I'm going to go against the current here and say that I love Wagner, so much so that if I could spend the rest of my life with only one piece of music, it would be Parsifal. I'm a huge Beethoven fan, and I like Brahms and Vaughn Williams and Delius and Schoenberg and R Strauss and Stravinsky, but for me, it's Wagner who is god-tier with Parsifal, Tristan, Meistersingers, and to a lesser extent, the Ring.
You can go a few ways when getting into Wagner. A good recommendation on the orchestral route is Georg Solti conducting Vienna on a disc called Orchestral Favorites, which includes most of the preludes and overtures, plus the Siegfried Idyll. Another way would be to just jump in and get a good recording of an opera.
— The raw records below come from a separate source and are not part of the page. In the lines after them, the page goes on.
/-- Settles O45: `State.Follows` is kept by every step, and a write-back that answers passes the instruction in MEM/WB. -/
theorem runningStateIsAPrefixOfTheSequentialModel : Obligations.RunningStateIsAPrefixOfTheSequentialModel := by
  intro prog rf mem n t t' c _ hrun hstep
  obtain ⟨hsched, hfollows⟩ := follows_of_tallyTo hrun
  obtain ⟨u, hu, hregs⟩ := hfollows.regs
  obtain ⟨regs, hw⟩ := writeBack_of_step hsched hstep
  obtain ⟨v, hv, -, hmem⟩ := hfollows.accessed_of_writeBack hw
  exact ⟨u, v, hu, hv, hregs.symm, hmem.symm⟩

/-- Settles O44: the latches of a halted state are empty, so the reference model has passed every instruction with its registers and
memory, and the front end is past the end of the program at its slot. -/
theorem haltedRunMatchesSequentialModel : Obligations.HaltedRunMatchesSequentialModel := by
  intro prog rf mem n t _ hrun hh
  obtain ⟨c, htally⟩ := tallyTo_of_stepsTo hrun Tally.zero
  obtain ⟨hsched, hfollows⟩ := follows_of_tallyTo htally
  obtain ⟨hf, hd, hp, hl, hex⟩ := hsched.halted_iff.1 hh
  obtain ⟨u, hu, hregs, hmem⟩ := hfollows.accessed_of_writeBack (regs := t.regs) (by rw [hl]; rfl)
  have hexecuted : SeqState.run prog c.executed ⟨0#64, rf.supplied, mem⟩ = .ok u := by
    rwa [hfollows.executed, hp, Option.isSome_none, Bool.toNat_false, Nat.add_zero]
  refine ⟨c.executed, u, hexecuted, ?_, hregs.symm, hmem.symm⟩
  cases hfollows.front u hexecuted with
  | bubble _ hfront =>
    have hpast := hfront.past_of_exhausted hf hex
    rw [hfollows.program, List.getElem?_eq_none_iff] at hpast
    exact decide_eq_true hpast
  | standing hsome => simp [hd] at hsome

end Sys2Proof.Proofs
end
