/-! ## `State.refuseCommand` -/

@[simp] theorem State.refuseCommand_cfg (s : State) : (s.refuseCommand).cfg = s.cfg := rfl
@[simp] theorem State.refuseCommand_color (s : State) : (s.refuseCommand).color = s.color := rfl
@[simp] theorem State.refuseCommand_rtmds (s : State) : (s.refuseCommand).rtmds = s.rtmds := rfl
@[simp] theorem State.refuseCommand_gtmds (s : State) : (s.refuseCommand).gtmds = s.gtmds := rfl
@[simp] theorem State.refuseCommand_btmds (s : State) : (s.refuseCommand).btmds = s.btmds := rfl
@[simp] theorem State.refuseCommand_count (s : State) : (s.refuseCommand).count = s.count := rfl
@[simp] theorem State.refuseCommand_inverted (s : State) : (s.refuseCommand).inverted = s.inverted := rfl
@[simp] theorem State.refuseCommand_blankbuf (s : State) : (s.refuseCommand).blankbuf = s.blankbuf := rfl
@[simp] theorem State.refuseCommand_sgphase (s : State) : (s.refuseCommand).sgphase = s.sgphase := rfl
@[simp] theorem State.refuseCommand_y (s : State) : (s.refuseCommand).y = s.y := rfl
@[simp] theorem State.refuseCommand_x (s : State) : (s.refuseCommand).x = s.x := rfl
@[simp] theorem State.refuseCommand_fsub (s : State) : (s.refuseCommand).fsub = s.fsub := rfl
@[simp] theorem State.refuseCommand_idxreg (s : State) : (s.refuseCommand).idxreg = s.idxreg := rfl
@[simp] theorem State.refuseCommand_rsym (s : State) : (s.refuseCommand).rsym = s.rsym := rfl
@[simp] theorem State.refuseCommand_gsym (s : State) : (s.refuseCommand).gsym = s.gsym := rfl
@[simp] theorem State.refuseCommand_held (s : State) : (s.refuseCommand).held = s.held := rfl
@[simp] theorem State.refuseCommand_exit (s : State) : (s.refuseCommand).exit = s.exit := rfl
@[simp] theorem State.refuseCommand_field (s : State) : (s.refuseCommand).field = s.field := rfl
@[simp] theorem State.refuseCommand_canvas (s : State) : (s.refuseCommand).canvas = s.canvas := rfl
@[simp] theorem State.refuseCommand_buf (s : State) : (s.refuseCommand).buf = s.buf := rfl
@[simp] theorem State.refuseCommand_freeq (s : State) : (s.refuseCommand).freeq = s.freeq := rfl
@[simp] theorem State.refuseCommand_readyq (s : State) : (s.refuseCommand).readyq = s.readyq := rfl
@[simp] theorem State.refuseCommand_xheld (s : State) : (s.refuseCommand).xheld = s.xheld := rfl
@[simp] theorem State.refuseCommand_filled (s : State) : (s.refuseCommand).filled = s.filled := rfl
@[simp] theorem State.refuseCommand_cmd (s : State) : (s.refuseCommand).cmd = s.cmd := rfl
@[simp] theorem State.refuseCommand_rsp (s : State) : (s.refuseCommand).rsp = s.rsp ++ [errResponse] := rfl
@[simp] theorem State.refuseCommand_agenda (s : State) : (s.refuseCommand).agenda = s.agenda := rfl

/-! ## `State.startCommand` -/

@[simp] theorem State.startCommand_cfg (s : State) (ws : List ElemWrite) (w : Word) : (s.startCommand ws w).cfg = s.cfg := rfl
@[simp] theorem State.startCommand_color (s : State) (ws : List ElemWrite) (w : Word) : (s.startCommand ws w).color = s.color := rfl
@[simp] theorem State.startCommand_rtmds (s : State) (ws : List ElemWrite) (w : Word) : (s.startCommand ws w).rtmds = s.rtmds := rfl
@[simp] theorem State.startCommand_gtmds (s : State) (ws : List ElemWrite) (w : Word) : (s.startCommand ws w).gtmds = s.gtmds := rfl
@[simp] theorem State.startCommand_btmds (s : State) (ws : List ElemWrite) (w : Word) : (s.startCommand ws w).btmds = s.btmds := rfl
@[simp] theorem State.startCommand_count (s : State) (ws : List ElemWrite) (w : Word) : (s.startCommand ws w).count = s.count := rfl
@[simp] theorem State.startCommand_inverted (s : State) (ws : List ElemWrite) (w : Word) : (s.startCommand ws w).inverted = s.inverted := rfl
@[simp] theorem State.startCommand_blankbuf (s : State) (ws : List ElemWrite) (w : Word) : (s.startCommand ws w).blankbuf = s.blankbuf := rfl
@[simp] theorem State.startCommand_sgphase (s : State) (ws : List ElemWrite) (w : Word) : (s.startCommand ws w).sgphase = s.sgphase := rfl
@[simp] theorem State.startCommand_y (s : State) (ws : List ElemWrite) (w : Word) : (s.startCommand ws w).y = s.y := rfl
@[simp] theorem State.startCommand_x (s : State) (ws : List ElemWrite) (w : Word) : (s.startCommand ws w).x = s.x := rfl
@[simp] theorem State.startCommand_fsub (s : State) (ws : List ElemWrite) (w : Word) : (s.startCommand ws w).fsub = s.fsub := rfl
@[simp] theorem State.startCommand_idxreg (s : State) (ws : List ElemWrite) (w : Word) : (s.startCommand ws w).idxreg = s.idxreg := rfl
@[simp] theorem State.startCommand_rsym (s : State) (ws : List ElemWrite) (w : Word) : (s.startCommand ws w).rsym = s.rsym := rfl
@[simp] theorem State.startCommand_gsym (s : State) (ws : List ElemWrite) (w : Word) : (s.startCommand ws w).gsym = s.gsym := rfl
@[simp] theorem State.startCommand_held (s : State) (ws : List ElemWrite) (w : Word) : (s.startCommand ws w).held = s.held := rfl
@[simp] theorem State.startCommand_exit (s : State) (ws : List ElemWrite) (w : Word) : (s.startCommand ws w).exit = s.exit := rfl
@[simp] theorem State.startCommand_field (s : State) (ws : List ElemWrite) (w : Word) : (s.startCommand ws w).field = s.field := rfl
@[simp] theorem State.startCommand_canvas (s : State) (ws : List ElemWrite) (w : Word) : (s.startCommand ws w).canvas = s.canvas := rfl
@[simp] theorem State.startCommand_buf (s : State) (ws : List ElemWrite) (w : Word) : (s.startCommand ws w).buf = s.buf := rfl
@[simp] theorem State.startCommand_freeq (s : State) (ws : List ElemWrite) (w : Word) : (s.startCommand ws w).freeq = s.freeq := rfl
@[simp] theorem State.startCommand_readyq (s : State) (ws : List ElemWrite) (w : Word) : (s.startCommand ws w).readyq = s.readyq := rfl
@[simp] theorem State.startCommand_xheld (s : State) (ws : List ElemWrite) (w : Word) : (s.startCommand ws w).xheld = s.xheld := rfl
@[simp] theorem State.startCommand_filled (s : State) (ws : List ElemWrite) (w : Word) : (s.startCommand ws w).filled = s.filled := rfl
@[simp] theorem State.startCommand_cmd (s : State) (ws : List ElemWrite) (w : Word) : (s.startCommand ws w).cmd = some ⟨ws, w⟩ := rfl
@[simp] theorem State.startCommand_rsp (s : State) (ws : List ElemWrite) (w : Word) : (s.startCommand ws w).rsp = s.rsp := rfl
@[simp] theorem State.startCommand_agenda (s : State) (ws : List ElemWrite) (w : Word) : (s.startCommand ws w).agenda = s.agenda := rfl
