/-! ### What a command leaves alone (R73, R175, R230, R231) -/

theorem SameGenerator.trans {u : State} (h : SameGenerator s t) (h' : SameGenerator t u) : SameGenerator s u where
  cfg := h'.cfg.trans h.cfg
  blankbuf := h'.blankbuf.trans h.blankbuf
  y := h'.y.trans h.y
  x := h'.x.trans h.x
  fsub := h'.fsub.trans h.fsub
  idxreg := h'.idxreg.trans h.idxreg
  rsym := h'.rsym.trans h.rsym
  gsym := h'.gsym.trans h.gsym
  held := h'.held.trans h.held
  field := h'.field.trans h.field
  canvas := h'.canvas.trans h.canvas
  buf := h'.buf.trans h.buf
  freeq := h'.freeq.trans h.freeq
  readyq := h'.readyq.trans h.readyq
  xheld := h'.xheld.trans h.xheld
  filled := h'.filled.trans h.filled
  agenda := h'.agenda.trans h.agenda

theorem State.finish_sameGenerator (s : State) : SameGenerator s s.finish := by
  cases hc : s.cmd with
  | none => rw [State.finish_of_none s hc]; constructor <;> rfl
  | some c => rw [State.finish_eq hc]; constructor <;> rfl

theorem execCol2idx_symbols {c : Colour} (h : execCol2idx c s = .next t) (ch : Channel) : t.symbols ch = s.symbols ch := by
  obtain ⟨i, -, rfl⟩ | ⟨-, -, rfl⟩ | ⟨-, -, i, -, rfl⟩ | ⟨-, -, -, rfl⟩ := execCol2idx_next h <;> rfl

theorem execInvert_symbols {f : Bool} (h : execInvert f s = .next t) (ch : Channel) : t.symbols ch = s.symbols ch := by
  obtain ⟨-, rfl⟩ | ⟨-, rfl⟩ := execInvert_next h <;> rfl

/-- The accepting step of a command writes no triplet (notes/assumptions/11.md). -/
theorem exec_command_symbols {i : Instr} {w : Word} (hi : encode i = .command w) (h : exec i s = .next t)
    (ch : Channel) : t.symbols ch = s.symbols ch := by
  cases i with
  | col2idx c => exact execCol2idx_symbols h ch
  | invert f => exact execInvert_symbols h ch
  | palreset | idx2col | sgstart | sgstop | rdstat => cases h; rfl
  | idle | poll | waitfree | fill | retfree | emita | emitb | adv | halt => cases hi

theorem execInvert_color {f : Bool} (h : execInvert f s = .next t) : t.color = s.color := by
  obtain ⟨-, rfl⟩ | ⟨-, rfl⟩ := execInvert_next h <;> rfl

/-- Of the commands only COL2IDX and PALRESET write `COLOR` and `COUNT` (R132, R134, R136). -/
theorem exec_command_color_count {i : Instr} {w : Word} (hi : encode i = .command w) (hcol : ∀ c, i ≠ .col2idx c)
    (hreset : i ≠ .palreset) (h : exec i s = .next t) : t.color = s.color ∧ t.count = s.count := by
  cases i with
  | col2idx c => exact absurd rfl (hcol c)
  | palreset => exact absurd rfl hreset
  | invert f => exact ⟨execInvert_color h, execInvert_count h⟩
  | idx2col | sgstart | sgstop | rdstat => cases h; exact ⟨rfl, rfl⟩
  | idle | poll | waitfree | fill | retfree | emita | emitb | adv | halt => cases hi

/-- Of the commands only SGSTART writes `SGPHASE` (R230). -/
theorem exec_command_sgphase_of_ne_sgstart {i : Instr} {w : Word} (hi : encode i = .command w) (hstart : i ≠ .sgstart)
    (h : exec i s = .next t) : t.sgphase = s.sgphase := by
  cases i with
  | col2idx c => exact execCol2idx_sgphase h
  | invert f => exact execInvert_sgphase h
  | sgstart => exact absurd rfl hstart
  | palreset | idx2col | sgstop | rdstat => cases h; rfl
  | idle | poll | waitfree | fill | retfree | emita | emitb | adv | halt => cases hi

/-- Settles O24: the frame of the accepting step (`exec_command_sameGenerator`), that of the writes and the response
(`State.finish_sameGenerator`), and one lemma for each register a command may write. -/
theorem commandsLeaveTheGenerator : Obligations.CommandsLeaveTheGenerator := by
  intro s t i w hi h
  have haccept := exec_command_sameGenerator hi h
  have hsym := exec_command_symbols hi h
  refine ⟨haccept, haccept.trans t.finish_sameGenerator, fun hstart => exec_command_sgphase_of_ne_sgstart hi hstart h,
    fun hstop => ?_, hsym .red, hsym .green, hsym .blue, fun hcol hreset => exec_command_color_count hi hcol hreset h⟩
  obtain hkept | ⟨hsgstop, -⟩ := exec_command_exit hi h
  · exact hkept
  · exact absurd hsgstop hstop

/-! ### The bits of a slot write (R65, R66) -/

theorem setSlot_extract_slot (w : Word) {k : Nat} (v : Symbol) (hk : k < 3) :
    (setSlot w k v).extractLsb' (10 * k) 10 = v := by
  apply BitVec.eq_of_getLsbD_eq
  intro j hj
  have hin : 10 * k ≤ 10 * k + j ∧ 10 * k + j < 10 * k + 10 := by omega
  rw [BitVec.getLsbD_extractLsb', setSlot_getLsbD w k v _ (by omega), if_pos hin, Nat.add_sub_cancel_left]
  simp [hj]

theorem setSlot_getLsbD_outside (w : Word) {k i : Nat} (v : Symbol) (hi : i < 32) (hout : i < 10 * k ∨ 10 * k + 10 ≤ i) :
    (setSlot w k v).getLsbD i = if k = 0 then false else w.getLsbD i := by
  rw [setSlot_getLsbD w k v i hi, if_neg (by omega)]
  by_cases hk : k = 0 <;> simp [hk]

/-- Settles O35, from the bits of a word after a slot write (`setSlot_getLsbD`). -/
theorem slotWriteSetsTenBits : Obligations.SlotWriteSetsTenBits :=
  fun w _ v hk => ⟨setSlot_extract_slot w v hk, fun _ hi hout => setSlot_getLsbD_outside w v hi hout⟩

end Sys2Proof.Machine
end

/-! ## Proofs about the encodings of 30_encoding.md -/

section
namespace Sys2Proof

/-! ### Decoding what was encoded (R101, R102, R110) -/

/-- On an assembled command word the decoder looks at the operation and the operand only. -/
@[simp] theorem decode_commandWord (op : BitVec 8) (arg : BitVec 16) :
    decode (.command (commandWord op arg)) = decodeOp op arg := by
  simp [decode, decodeCommand]

theorem flag_high_bits (f : Bool) : ((BitVec.ofBool f).setWidth 16).extractLsb' 1 15 = 0 := by cases f <;> decide

theorem index_high_bits (i : PalIndex) : (i.setWidth 16).extractLsb' 8 8 = 0 := by
  apply BitVec.eq_of_toNat_eq
  simp [Nat.shiftRight_eq_div_pow]
  omega

theorem index_low_bits (i : PalIndex) : (i.setWidth 16).extractLsb' 0 8 = i := by
  apply BitVec.eq_of_toNat_eq
  simpa using i.isLt

theorem decode_encode (i : Instr) : decode (encode i) = .ok i := by
  cases i with
  | invert f => simp [encode, decodeOp, flag_high_bits]
  | idx2col i => simp [encode, decodeOp, index_high_bits, index_low_bits]
  | col2idx | palreset | sgstart | sgstop | rdstat => exact decode_commandWord _ _
  | idle | poll | waitfree | fill | retfree | emita | emitb | adv | halt => rfl

/-! ### Encoding what was decoded (R101, R102, R105, R110) -/

/-- A command word whose reserved field is zero is assembled from its other two fields. -/
theorem commandWord_fields {w : Word} (h : rsvField w = 0) : commandWord (opField w) (argField w) = w := by
  have hrsv : w.toNat >>> 16 % 2 ^ 8 = 0 := by simpa [rsvField] using congrArg BitVec.toNat h
  apply BitVec.eq_of_toNat_eq
  rw [commandWord_toNat, opField, argField, BitVec.extractLsb'_toNat, BitVec.extractLsb'_toNat]
  simp only [Nat.shiftRight_eq_div_pow] at hrsv ⊢
  omega

/-- An operand whose bits 15:1 are zero is its flag alone. -/
theorem operand_eq_flag {arg : BitVec 16} (h : arg.extractLsb' 1 15 = 0) :
    (BitVec.ofBool (arg.getLsbD 0)).setWidth 16 = arg := by
  have hhigh : arg.toNat / 2 % 2 ^ 15 = 0 := by
    simpa [Nat.shiftRight_eq_div_pow] using congrArg BitVec.toNat h
  have hbit : arg.toNat = 0 ∨ arg.toNat = 1 := by omega
  obtain hbit | hbit := hbit
  · obtain rfl : arg = 0 := BitVec.eq_of_toNat_eq hbit
    rfl
  · obtain rfl : arg = 1 := BitVec.eq_of_toNat_eq hbit
    rfl

/-- An operand whose bits 15:8 are zero is its index alone. -/
theorem operand_eq_index {arg : BitVec 16} (h : arg.extractLsb' 8 8 = 0) :
    (arg.extractLsb' 0 8).setWidth 16 = arg := by
  have hhigh : arg.toNat / 2 ^ 8 % 2 ^ 8 = 0 := by
    simpa [Nat.shiftRight_eq_div_pow] using congrArg BitVec.toNat h
  apply BitVec.eq_of_toNat_eq
  rw [BitVec.toNat_setWidth, BitVec.extractLsb'_toNat, Nat.shiftRight_zero]
  omega

theorem encode_of_noOperand {op : BitVec 8} {arg : BitVec 16} {i j : Instr}
    (hj : encode j = .command (commandWord op 0)) (h : noOperand arg j = .ok i) :
    encode i = .command (commandWord op arg) := by
  unfold noOperand at h
  split at h
  · rename_i harg
    cases h
    rw [harg, hj]
  · cases h

theorem encode_of_decodeOp {op : BitVec 8} {arg : BitVec 16} {i : Instr} (h : decodeOp op arg = .ok i) :
    encode i = .command (commandWord op arg) := by
  unfold decodeOp at h
  split_ifs at h with hop hop hop hflag hop hindex hop hop hop <;> rw [hop]
  · cases h
    rfl
  · exact encode_of_noOperand rfl h
  · cases h
    rw [encode, operand_eq_flag hflag]
  · cases h
    rw [encode, operand_eq_index hindex]
  · exact encode_of_noOperand rfl h
  · exact encode_of_noOperand rfl h
  · exact encode_of_noOperand rfl h

theorem encode_of_decodePhase {c : BitVec 4} {i : Instr} (h : decodePhase c = .ok i) : encode i = .phase c := by
  unfold decodePhase phaseOfCode at h
  split_ifs at h with hc hc hc hc hc hc hc hc hc <;> cases h <;> rw [hc] <;> rfl
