-- ==== Sys2Proof/Machine/Dispatch.lean ====
section
/-! DEFINITION. One arm per command: the dispatch of 30_encoding.md R95. -/

namespace Sys2Proof.Machine

/-- The meaning of a command (R95). -/
def exec (i : Instr) (s : State) : Host.Outcome State Fault Refusal :=
  match i with
  | .setAddress addr => Sys2Proof.Machine.execSetAddress addr s
  | .powerUp => Sys2Proof.Machine.execPowerUp s
  | .powerDown => Sys2Proof.Machine.execPowerDown s
  | .tickRx => Sys2Proof.Machine.execTickRx s
  | .tickTx => Sys2Proof.Machine.execTickTx s
  | .submit receiver type payload => Sys2Proof.Machine.execSubmit receiver type payload s
  | .collect => Sys2Proof.Machine.execCollect s
  | .consume => Sys2Proof.Machine.execConsume s
  | .readStatus => Sys2Proof.Machine.execReadStatus s
  | .readTimers => Sys2Proof.Machine.execReadTimers s
  | .readAck => Sys2Proof.Machine.execReadAck s
  | .readConfig => Sys2Proof.Machine.execReadConfig s

end Sys2Proof.Machine
end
Tannhauser and Lohengrin are easy to start with, but if you want to see what makes Wagner special, I'd suggest Parsifal and Tristan. I like historic recordings from the Bayreuth festival, since the place sounds a little different than other halls. My favorites are Hans Knappertsbusch's 1962 Parsifal and Karl Bohm's 1967 Tristan. I think the 60s were a golden era, with a great batch of singers getting a little older, but with the introduction of stereo sound. Tristan is probably a little more accessible to start.
I also recommend reading about Wagner if you really want to get it. My two favorite authors are Ernest Newman, who wrote a definitive guide called The Wagner Operas, and this Canuck named M Owen Lee, who wrote this nice, handy guide to the Ring called Turning the Sky Round. G B Shaw also wrote a controversial book way back when on the Ring as an anticapitalist allegory called The Perfect Wagnerite that I like a good deal.
As far as the man himself goes: I think he gets a worse reputation than he deserves. It's not his fault that Hitler liked a few of his operas. Keep in mind that several of the operas could not be performed during the Third Reich because of philosophical differences. I'm not going to argue he was a good man, but I also don't really give a shit. Like most artists, the best part of himself went into his art, and that's what endures and what matters to me.